## Required action:
Every line of the records below from the line with "resendDue := decide" up to and including the line with "(receivingMgmt s = 1" must be reproduced exactly, and no line outside that range.

Stored data entries
-- ==== Sys2Proof/Certificates/Slice0/Obligations.lean ====
section
/-! DEFINITION. The statements for the provers. -/

section

open Sys2Proof Sys2Proof.Machine

/-! ### The machine -/

/-- The block's step: the command in front of the queue runs on the state with the rest of the queue. That an empty queue
idles is the model's choice (notes/assumptions/10.md). -/
def Obligations.StepTakesFrontCommand : Prop :=
  (∀ (c : Instr) (rest : List Instr) (s : State), s.pending = c :: rest → step s = exec c { s with pending := rest }) ∧
  ∀ s : State, s.pending = [] → step s = .next s

/-- No command stops the part, and none touches the queue: an error is a state, a cause or a refused reply. That a
happening which cannot come about leaves the state as it is, is the model's choice (notes/assumptions/3.md). -/
def Obligations.EveryCommandAnswersNextState : Prop :=
  ∀ (c : Instr) (s : State), ∃ t, exec c s = .next t ∧ t.pending = s.pending

/-- R202, R140, R191: power-on, or RESET_N low for 1 microsecond, holds the part in reset with every block at its initial
state; a shorter pulse does nothing; the release samples LOCKSEL and starts the tick counter from 0. That every other
command does nothing while the part is held, and a release nothing while it is not, is the model's choice
(notes/assumptions/3.md, 14.md). -/
def Obligations.HardResetAndRelease : Prop :=
  (∀ (s : State) (k : ResetCause) (l : Fin 4), (k = .powerOn ∨ ∃ ns, 1000 ≤ ns ∧ k = .pin ns) →
    ∃ t, exec (.hardReset k) s = .next t ∧ t.held = true ∧ t.rx.link = .down ∧ t.port.outstanding = [] ∧
      t.tx.lane = none ∧
      exec (.resetRelease l) t =
        .next { State.reset with pending := s.pending, rx := { State.reset.rx with locksel := l } }) ∧
  (∀ (s : State) (ns : Nat), ns < 1000 → exec (.hardReset (.pin ns)) s = .next s) ∧
  (∀ (s : State) (l : Fin 4), s.held = true →
    exec (.resetRelease l) s = .next { s with held := false, tick := 0, rx := { s.rx with locksel := l } }) ∧
  (∀ (s : State) (l : Fin 4), s.held = false → exec (.resetRelease l) s = .next s) ∧
  ∀ (c : Instr) (s : State), s.held = true → (∀ k, c ≠ .hardReset k) → (∀ l, c ≠ .resetRelease l) →
    exec c s = .next s

/-- R4, R34, R36, R37, R93, R106, R127, R140, R165, R166, R180: the values the spec gives for reset, and the invariants of
this list hold there. The LOCKSEL sample is not among them (notes/assumptions/1.md). -/
def Obligations.ResetStateValues : Prop :=
  (State.reset.rx.link = .down ∧ State.reset.rx.lockCount = 0 ∧ State.reset.rx.frame = none ∧
    State.reset.rx.counters = ⟨0, 0, 0, 0, 0, 0, 0⟩) ∧
  State.reset.ledger = ⟨⟨0, 0, 0, 128⟩, ⟨0, 0, 0, 2⟩, none⟩ ∧
  State.reset.intake = ⟨[], 96⟩ ∧ State.reset.disp = .idle ∧
  (∀ h : HeadId, State.reset.heads[h] = ⟨.unseen, 0, 0, 0, 0, 0⟩) ∧
  (∀ i : EntryIndex, State.reset.steering.active.entries[i] = ⟨false, .only 0, 0, 0, .discard, 0, false, 0⟩ ∧
    State.reset.steering.staged.entries[i] = ⟨false, .only 0, 0, 0, .discard, 0, false, 0⟩ ∧
    State.reset.steering.counters.hits[i] = 0 ∧ State.reset.steering.retired.hits[i] = 0) ∧
  (State.reset.steering.active.miss = ⟨.discard, 0, 0⟩ ∧ State.reset.steering.staged.miss = ⟨.discard, 0, 0⟩ ∧
    State.reset.steering.counters.misses = 0 ∧ State.reset.steering.retired.misses = 0 ∧
    State.reset.steering.generation = 0 ∧ State.reset.steering.commit = .none ∧
    State.reset.steering.retiredGeneration = 0 ∧ State.reset.steering.retiredPresent = false) ∧
  (∀ r : RingId, State.reset.ring r =
    { config := ⟨0, 2, 0, .a8, false, .keep, .drop, 1, 1, 0, 1⟩, state := .unset, nextIndex := 0, region := none,
      fill := 0, recordCount := 0, badCount := 0, regionsClosed := 0, closeCounter := 0, drops := ⟨0, 0, 0, 0, 0⟩,
      stopPending := false, flushPending := false, holdLapsed := false, faultPending := false, linger := .stopped,
      poll := none, hold := none, closeReason := none, record := none }) ∧
  (State.reset.port.outstanding = [] ∧ State.reset.nextRequest = none ∧ State.reset.port.firstError = none) ∧
  State.reset.tx = ⟨none, none, [], false, false⟩ ∧
  (∀ k : SourceId, State.reset.source k = ⟨false, 0, 0, ownCauses k⟩) ∧
  (State.reset.notices.offered = none ∧ State.reset.notices.stack = [] ∧ State.reset.notices.resendDue = false ∧
    State.reset.notices.nextSeq = 0 ∧ State.reset.notices.timeout = 20 ∧ State.reset.notices.retry = none ∧
    State.reset.notices.muted = false) ∧
  State.reset.mgmt = ⟨[], none, [], .normal⟩ ∧ State.reset.tick = 0 ∧
  Granted State.reset ∧ WaitingLaw State.reset ∧ LedgerLaw State.reset ∧ StackLaw State.reset ∧ MemoryLaw State.reset ∧
  CommitLaw State.reset ∧ RingLaw State.reset ∧ HeadLaw State.reset ∧ OneReplyLaw State.reset

/-- R180: a microsecond: the tick counter advances by 1 and wraps, and each running timer has one microsecond less;
nothing else changes. -/
def Obligations.TickAdvancesCounterAndTimers : Prop :=
  ∀ s : State, s.held = false → ∃ t, exec .tick s = .next t ∧
    t = { s with
      tick := s.tick + 1
      rings := t.rings
      ledger := { s.ledger with timer := s.ledger.timer.map (· - 1) }
      notices := { s.notices with retry := s.notices.retry.map (· - 1) } } ∧
    ∀ r, t.ring r = { s.ring r with
      poll := (s.ring r).poll.map (· - 1)
      hold := (s.ring r).hold.map (· - 1)
      linger := match (s.ring r).linger with
        | .running n => .running (n - 1)
        | x => x }

/-! ### Invariants that every step keeps -/

/-- R119, R86: the ledger's two laws and `occupied` = the costs of the frames in the intake, kept by every step. -/
def Obligations.LedgerLawKept : Prop := ∀ s t, LedgerLaw s → step s = .next t → LedgerLaw t

/-- R102, R103, R132, R133: no request ever waits beside a free place of the outstanding list; and what waits is a descriptor
request of its own ring, or the data write of a dispatcher in WRITE with no further word gathered, or in FINISH. -/
def Obligations.NoRequestWaitsBesideFreePlace : Prop :=
  (∀ s t, Granted s → step s = .next t → Granted t) ∧ ∀ s t, WaitingLaw s → step s = .next t → WaitingLaw t

/-- R149, R152: the outstanding stack's law, with the offered notice always the selection; so the stack never holds more
than 7 entries. -/
def Obligations.NoticeStackLawKept : Prop :=
  (∀ s t, StackLaw s → step s = .next t → StackLaw t) ∧ ∀ s, StackLaw s → s.notices.stack.length ≤ 7

/-- R172: the reply memory holds at most 4 pairs, no tag twice, and not the tag of the pending long command. -/
def Obligations.ReplyMemoryLawKept : Prop := ∀ s t, MemoryLaw s → step s = .next t → MemoryLaw t

/-- R21, R22, R23, R26, R32: marker, PENDING and the COMMIT in the long-command slot go together; so do RESETTING and
SOFT-RESET. -/
def Obligations.CommitMarkerLawKept : Prop := ∀ s t, CommitLaw s → step s = .next t → CommitLaw t

/-- R36, R37, R41, R54, R63, R65, R81: the ranges of every ring record, and that no record extends past its region. -/
def Obligations.RingRecordsStayLawful : Prop := ∀ s t, RingLaw s → step s = .next t → RingLaw t

/-- R94: The head table's law (HeadLaw of Safety.lean): for every head in TRACKING, expected is last accepted plus 1
modulo 256. Every step keeps it. -/
def Obligations.HeadTableLawKept : Prop := ∀ s t, HeadLaw s → step s = .next t → HeadLaw t

/-- R119, R166, R170, R178: every slot is accounted for, and every executed frame of the inbox has exactly one reply under
way: queued, on the lane, or owed by the long command in progress. -/
def Obligations.ExactlyOneReplyUnderWay : Prop := ∀ s t, OneReplyLaw s → step s = .next t → OneReplyLaw t

/-- R1, R19, R24, R27: the active table and the generation change at the taking of a marker, where the staged table becomes
active and the generation advances by 1, and at hard reset; no other command touches either. -/
def Obligations.ActiveTableChangesOnlyAtSwap : Prop :=
  ∀ (c : Instr) (s t : State), exec c s = .next t →
    (t.steering.active = s.steering.active ∧ t.steering.generation = s.steering.generation) ∨
    (c = .markerTake ∧ t.steering.active = s.steering.staged ∧ t.steering.generation = s.steering.generation + 1 ∧
      t.steering.retired = s.steering.counters ∧ t.steering.retiredGeneration = s.steering.generation) ∨
    ∃ k, c = .hardReset k

/-! ### The field link -/

/-- R107, R108: symbol lock takes DOWN to ACQUIRE with lock count 0 and is nothing elsewhere; in ACQUIRE a loss of lock
returns to DOWN with no cause and no count, and a frame-start delimiter returns the lock count to 0 and opens a frame that
is discarded silently to its end delimiter. Outside a frame, below the lock target, an idle word advances the lock count by
1 and any other word returns it to 0. -/
def Obligations.AcquireTransitions : Prop :=
  (∀ s : State, s.held = false → s.rx.link = .down →
    exec .symbolLock s = .next { s with rx := { s.rx with link := .acquire, lockCount := 0, frame := none } }) ∧
  (∀ s : State, s.rx.link ≠ .down → exec .symbolLock s = .next s) ∧
  (∀ s : State, s.held = false → s.rx.link = .acquire →
    exec .acquireLockLoss s = .next { s with rx := { s.rx with link := .down, lockCount := 0, frame := none } } ∧
    exec .linkLoss s = exec .acquireLockLoss s) ∧
  (∀ s : State, s.rx.link = .down → exec .linkLoss s = .next s) ∧
  (∀ (s : State) (tail : List Byte), s.held = false → s.rx.link = .acquire →
    exec .acquireFrameDiscard s = .next { s with rx := { s.rx with lockCount := 0, frame := some .acquireDiscard } } ∧
    exec (.frameStart tail) s = exec .acquireFrameDiscard s) ∧
  (∀ (s : State) (tail : List Byte) (w : Word), s.held = false → s.rx.link = .acquire →
    s.rx.frame = some .acquireDiscard →
    exec (.payloadWord w) s = .next s ∧ exec (.idleWord true) s = .next s ∧ exec (.idleWord false) s = .next s ∧
    exec (.endDelimiter tail) s = .next { s with rx := { s.rx with frame := none } }) ∧
  ∀ s : State, s.held = false → s.rx.link = .acquire → s.rx.frame = none →
    (s.rx.lockCount + 1 < Config.lockTarget s.rx.locksel →
      exec (.idleWord true) s = .next { s with rx := { s.rx with lockCount := s.rx.lockCount + 1 } }) ∧
    exec (.idleWord false) s = .next { s with rx := { s.rx with lockCount := 0 } } ∧
    ∀ w, exec (.payloadWord w) s = .next { s with rx := { s.rx with lockCount := 0 } }

/-- R109, R119, R121, R162, R202: the idle word that brings the lock count to the target (1024, 2048, 4096 or 8192) takes
the link UP: ungranted credit is granted, the RESET CREDIT is pending, and the top outstanding notice is due to be re-sent
unless MUTED, also while a soft reset waits. -/
def Obligations.LinkEntersUp : Prop :=
  (Config.lockTarget 0 = 1024 ∧ Config.lockTarget 1 = 2048 ∧ Config.lockTarget 2 = 4096 ∧ Config.lockTarget 3 = 8192) ∧
  ∀ s : State, s.held = false → Granted s → s.rx.link = .acquire → s.rx.frame = none →
    s.rx.lockCount + 1 = Config.lockTarget s.rx.locksel →
    exec (.idleWord true) s = exec .linkUp s ∧
    ∃ t, exec .linkUp s = .next t ∧ Offers t ∧
      t = { s with
        rx := { s.rx with link := .up, lockCount := Config.lockTarget s.rx.locksel }
        ledger := { s.ledger with
          blocks := ⟨s.ledger.blocks.occupied, s.ledger.blocks.awaiting,
            s.ledger.blocks.granted + s.ledger.blocks.ungranted, 0⟩
          slots := ⟨s.ledger.slots.occupied, s.ledger.slots.awaiting,
            s.ledger.slots.granted + s.ledger.slots.ungranted, 0⟩ }
        tx := { s.tx with
          credit := some true, creditWaited := true, replyWaited := decide (s.tx.replies ≠ []) }
        notices := { s.notices with
          resendDue := decide (s.notices.stack ≠ [] ∧ s.notices.muted = false)
          offered := t.notices.offered } }

/-- R77, R82, R87, R104, R105, R126, R161, R190: link loss, by what the inbound lane was carrying. A MGMT frame cut by it frees
its slot to `ungranted`; a DATA frame whose item soft reset has removed simply ends; any other DATA frame cut by it ends
TRUNCATED. While the dispatcher is in IDLE, WAIT_RING or FINISH, or holds a write that waits of an earlier frame, the item stays
with that outcome; in SKIP the frame leaves; in WRITE its record is abandoned, a write of it that waits is withdrawn, the frame
leaves, and the close owed begins. The last clause holds for every state of the dispatcher. -/
def Obligations.LinkLossWithdrawsCredit : Prop :=
  ∀ s : State, s.held = false → Granted s → s.rx.link = .up →
    (s.rx.frame = none ∨ s.rx.frame = some .header ∨ s.rx.frame = some .discard →
      exec .linkLoss s = .next (lostLink s)) ∧
    (∀ count body, s.rx.frame = some (.data count body false) → exec .linkLoss s = .next (lostLink s)) ∧
    (receivingMgmt s = 1 → 1 ≤ s.ledger.slots.occupied →
      exec .linkLoss s = .next { lostLink s with ledger := { (lostLink s).ledger with
        slots := ⟨s.ledger.slots.occupied - 1, 0, 0,
          s.ledger.slots.ungranted + s.ledger.slots.granted + s.ledger.slots.awaiting + 1⟩ } }) ∧
    (∀ count body, s.rx.frame = some (.data count body true) → s.disp = .idle →
      exec .linkLoss s = .next ((lostLink s).setItems
        (modReceiving (fun x => { x with outcome := some .truncated }) s.intake.items))) ∧
    (∀ count body pre x post, s.rx.frame = some (.data count body true) →
      s.intake.items = pre ++ IntakeItem.frame x :: post → x.outcome = none → allEnded pre → allEnded post →
      (s.disp = .idle ∨ (∃ f, s.disp = .waitRing f) ∨ (∃ f part, s.disp = .finish f part) ∨
        (∃ f taken gather, s.disp = .write f taken gather ∧ s.port.dataWaiting ≠ none ∧ pre ≠ [] ∧
          ∀ y rest, s.intake.items = IntakeItem.frame y :: rest → y.outcome ≠ some .short ∧ y.outcome ≠ some .truncated)) →
      exec .linkLoss s = .next ((lostLink s).setItems
        (pre ++ IntakeItem.frame { x with outcome := some .truncated } :: post))) ∧
    (∀ count body x post, s.rx.frame = some (.data count body true) →
      s.intake.items = IntakeItem.frame x :: post → x.outcome = none → allEnded post →
      x.cost ≤ s.ledger.blocks.occupied →
      (∀ result, s.disp = .skip result → exec .linkLoss s = .next ((lostLink s).departed x post)) ∧
      ∀ f taken gather, s.disp = .write f taken gather →
        exec .linkLoss s = .next (State.owedClosed
          ({ (lostLink s).departed x post with port := { s.port with dataWaiting := none } }.modRing f.result.ring
            fun g => { g with record := none }) f.result.ring)) ∧
    ∀ count body, s.rx.frame = some (.data count body true) → ∃ t, exec .linkLoss s = .next t ∧
      t.rx = (lostLink s).rx ∧ t.tx = (lostLink s).tx ∧ t.mgmt = s.mgmt ∧ t.steering = s.steering ∧ t.heads = s.heads ∧
      t.tick = s.tick ∧ t.ledger.blocks.awaiting = 0 ∧ t.ledger.blocks.granted = 0 ∧
      t.ledger.slots = (lostLink s).ledger.slots ∧ allEnded t.intake.items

## Your solution:
          resendDue := decide (s.notices.stack ≠ [] ∧ s.notices.muted = false)
          offered := t.notices.offered } }

/-- R77, R82, R87, R104, R105, R126, R161, R190: link loss, by what the inbound lane was carrying. A MGMT frame cut by it frees
its slot to `ungranted`; a DATA frame whose item soft reset has removed simply ends; any other DATA frame cut by it ends
TRUNCATED. While the dispatcher is in IDLE, WAIT_RING or FINISH, or holds a write that waits of an earlier frame, the item stays
with that outcome; in SKIP the frame leaves; in WRITE its record is abandoned, a write of it that waits is withdrawn, the frame
leaves, and the close owed begins. The last clause holds for every state of the dispatcher. -/
def Obligations.LinkLossWithdrawsCredit : Prop :=
  ∀ s : State, s.held = false → Granted s → s.rx.link = .up →
    (s.rx.frame = none ∨ s.rx.frame = some .header ∨ s.rx.frame = some .discard →
      exec .linkLoss s = .next (lostLink s)) ∧
    (∀ count body, s.rx.frame = some (.data count body false) → exec .linkLoss s = .next (lostLink s)) ∧
    (receivingMgmt s = 1 → 1 ≤ s.ledger.slots.occupied →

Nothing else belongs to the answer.